The tortoise went down to the shore to see the whale, who said: "Well! you are strong, jabutí; I am very tired."

The tortoise then untied the sipó from the whale, and having dipped himself in the water, presented himself to the tapir, who thought the tortoise had been pulling against him in the water.

"Well tapir," said the jabuti, "you see that I am the stronger."

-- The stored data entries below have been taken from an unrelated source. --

/-- The word that a register holds or shows now, WO fields not yet masked. -/
def State.liveWord (s : State) (a : Nat) : Nat :=
  match blockOf a with
  | 0x00 =>
    if R.GLB_RDY 0 ≤ a ∧ a < R.GLB_RDY 16 then
      (List.range 8).foldl (fun t i => t + (s.fn (8 * ((a - R.GLB_RDY 0) / 4) + i)).code * 16 ^ i) 0
    else if a = R.GLB_SERIAL_LO then Config.serial
    else if a = R.GLB_SERIAL_HI then Config.serial / 2 ^ 32
    else s.rdn a
  | 0x01 => s.binView a
  | 0x02 =>
    if a = R.MER_POS_FRAME_LO then s.clk.frame
    else if a = R.MER_POS_FRAME_HI then s.clk.frame / 2 ^ 32
    else if a = R.MER_POS_LINE then s.clk.vpos % s.clk.fu
    else if R.MER_CH_UNIT 0 ≤ a ∧ a < R.MER_CH_UNIT 32 then
      let c := (a - R.MER_CH_UNIT 0) / 4
      if s.active (fnEnc c) then (s.encUnit c).getD 0 else 0
    else if a = R.MER_PHASE_ERR ∧ s.clk.run = true ∧ (s.f F.MER_STATUS_SRC = 1 ∨ s.f F.MER_STATUS_SRC = 2) then
      sat32 (s.phaseError (s.f F.MER_STATUS_SRC))
    else s.rdn a
  | 0x07 =>
    if a = R.COMP_LOAD then s.compLoad 32 / 1000000
    else if R.COMP_CH_LOAD 0 ≤ a ∧ a < R.COMP_CH_LOAD 32 ∧ (a - R.COMP_CH_LOAD 0) % 0x20 = 0 then s.compShare ((a - R.COMP_CH_LOAD 0) / 0x20)
    else s.rdn a
  | 0x03 =>
    if a = R.PTP_STC_NS then s.clk.stc % 1000000000
    else if a = R.PTP_STC_SEC_LO then s.clk.stc / 1000000000
    else if a = R.PTP_STC_SEC_HI then s.clk.stc / 1000000000 / 2 ^ 32 % 65536
    else if a = R.PTP_DCO_ADJ then ofSigned 32 s.dcoNow
    else if R.PTP_TIN_CTL 0 ≤ a ∧ a < R.PTP_TIN_CTL 2 then
      let j := (a - R.PTP_TIN_CTL 0) / 0x40
      let o := (a - R.PTP_TIN_CTL 0) % 0x40
      if o = 4 then (s.tinPop j).1.toNat
      else if 8 ≤ o ∧ o ≤ 0x18 then (s.tin j).latched.getD (o / 4 - 2) 0
      else s.rdn a
    else s.rdn a
  | 0x04 =>
    if R.CKG_CPLL_STATUS 0 ≤ a ∧ a < R.CKG_CPLL_STATUS 11 ∧ (a - R.CKG_CPLL_STATUS 0) % 0x20 = 0 then
      setBits (s.rdn a) 2 0 (s.pllShown ((a - R.CKG_CPLL_STATUS 0) / 0x20))
    else s.rdn a
  | 0x0B =>
    if R.EGS_PORT_OVH 0 ≤ a ∧ a < R.EGS_PORT_OVH 8 then
      (s.portFigure ((a - R.EGS_PORT_OVH 0) / 0x40) ((a - R.EGS_PORT_OVH 0) % 0x40)).getD (s.rdn a)
    else s.rdn a
  | 0x10 =>
    if (a - R.HBM_S_CTL 0) % 0x10000 = 4 then setBits (s.rdn a) 2 0 (s.fn (fnHbm ((a - R.HBM_S_CTL 0) / 0x10000))).code else s.rdn a
  | 0x14 => s.audView a
  | 0x15 =>
    if a = R.CAL_PLL_PEND then
      (List.range 11).foldl (fun t m => t + (match s.sight 2 m with | some x => if x.run || !x.goal.isEmpty then 0 else 2 ^ m | none => 0)) 0
    else if a = R.CAL_STATUS then setBits (s.rdn a) 2 0 (s.fn fnCal).code else s.rdn a
  | 0x16 => s.updView a
  | 0x19 =>
    if a = R.CFG_KEYSLOT then
      (if (Tab.get (fun _ => ([] : List Nat)) s.keys 0).isEmpty then 0 else 1) + (if (Tab.get (fun _ => ([] : List Nat)) s.keys 1).isEmpty then 0 else 2)
    else s.rdn a
  | _ => s.rdn a

/-- The word that a read of an address shows, before what the read itself does (R4, R6). -/
def State.view (s : State) (a : Nat) : Word :=
  match regDef a with
  | none => 0
  | some d => BitVec.ofNat 32 (showWord d.fields (s.liveWord a))

/-! ## Copies of GLB_WIN_CTL (R444, R445) -/

/-- The copy of GLB_WIN_CTL that an access path uses. -/
def State.winCtl (s : State) (path : BusPath) : Nat :=
  match path with
  | .pcie => s.sx.pcieWin
  | .sextant ip => (match s.sx.clients.find? (fun c => c.ip == ip) with | some c => c.win | none => 0)
  | .service | .basgar => 0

The tortoise then released the tapir, who went off saying:—"It is true, jabuti, you are indeed strong."

   

Turtle

By chert

Waters salty and deep the sea-turtle plys,
change, the essence of time, this creature defies.
New land gets flooded, and an old ocean dries;
he swims sedately through all, in that wonderful turtle disguise.
But new things have appeared in the seas and the skys;
Man, with a doomsday machine that swims and that flys,
crawls on the land, the beaches, wherever it belives a nice profit lies.
The turtle peers from the water, at the hubris, such hues and such cries.
Down down, the turtle sinks, old beyond years, patient and wise,
crying the saltiest tears through unblinking eyes.

seaturtle

 

The Tortoise in Eternity

by Elinor Wylie

published in Nets to Catch the Wind

Within my house of patterned horn
I sleep in such a bed
As men may keep before they're born
And after they are dead.
Sticks and stones may break their bones,
And words may make them bleed;
There is not one of them who owns
An armor to his need.
Tougher than hide or lozenged bark,
Snow−storm and thunder proof,
And quick with sun, and thick with dark,
Is this my darling roof.
Men's troubled dreams of death and birth
Pulse mother−o'−pearl to black;
I bear the rainbow bubble Earth
Square on my scornful back.

 

The Tortoise and the Eagle

by Aesop
Translated by George Fyler Townsend (1887)

A Tortoise, lazily basking in the sun, complained to the sea-birds of her hard fate, that no one would teach her to fly. An Eagle, hovering near, heard her lamentation and demanded what reward she would give him if he would take her aloft and float her in the air. "I will give you," she said, "all the riches of the Red Sea." "I will teach you to fly then," said the Eagle; and taking her up in his talons he carried her almost to the clouds suddenly he let her go, and she fell on a lofty mountain, dashing her shell to pieces. The Tortoise exclaimed in the moment of death: "I have deserved my present fate; for what had I to do with wings and clouds, who can with difficulty move about on the earth?'

If men had all they wished, they would be often ruined.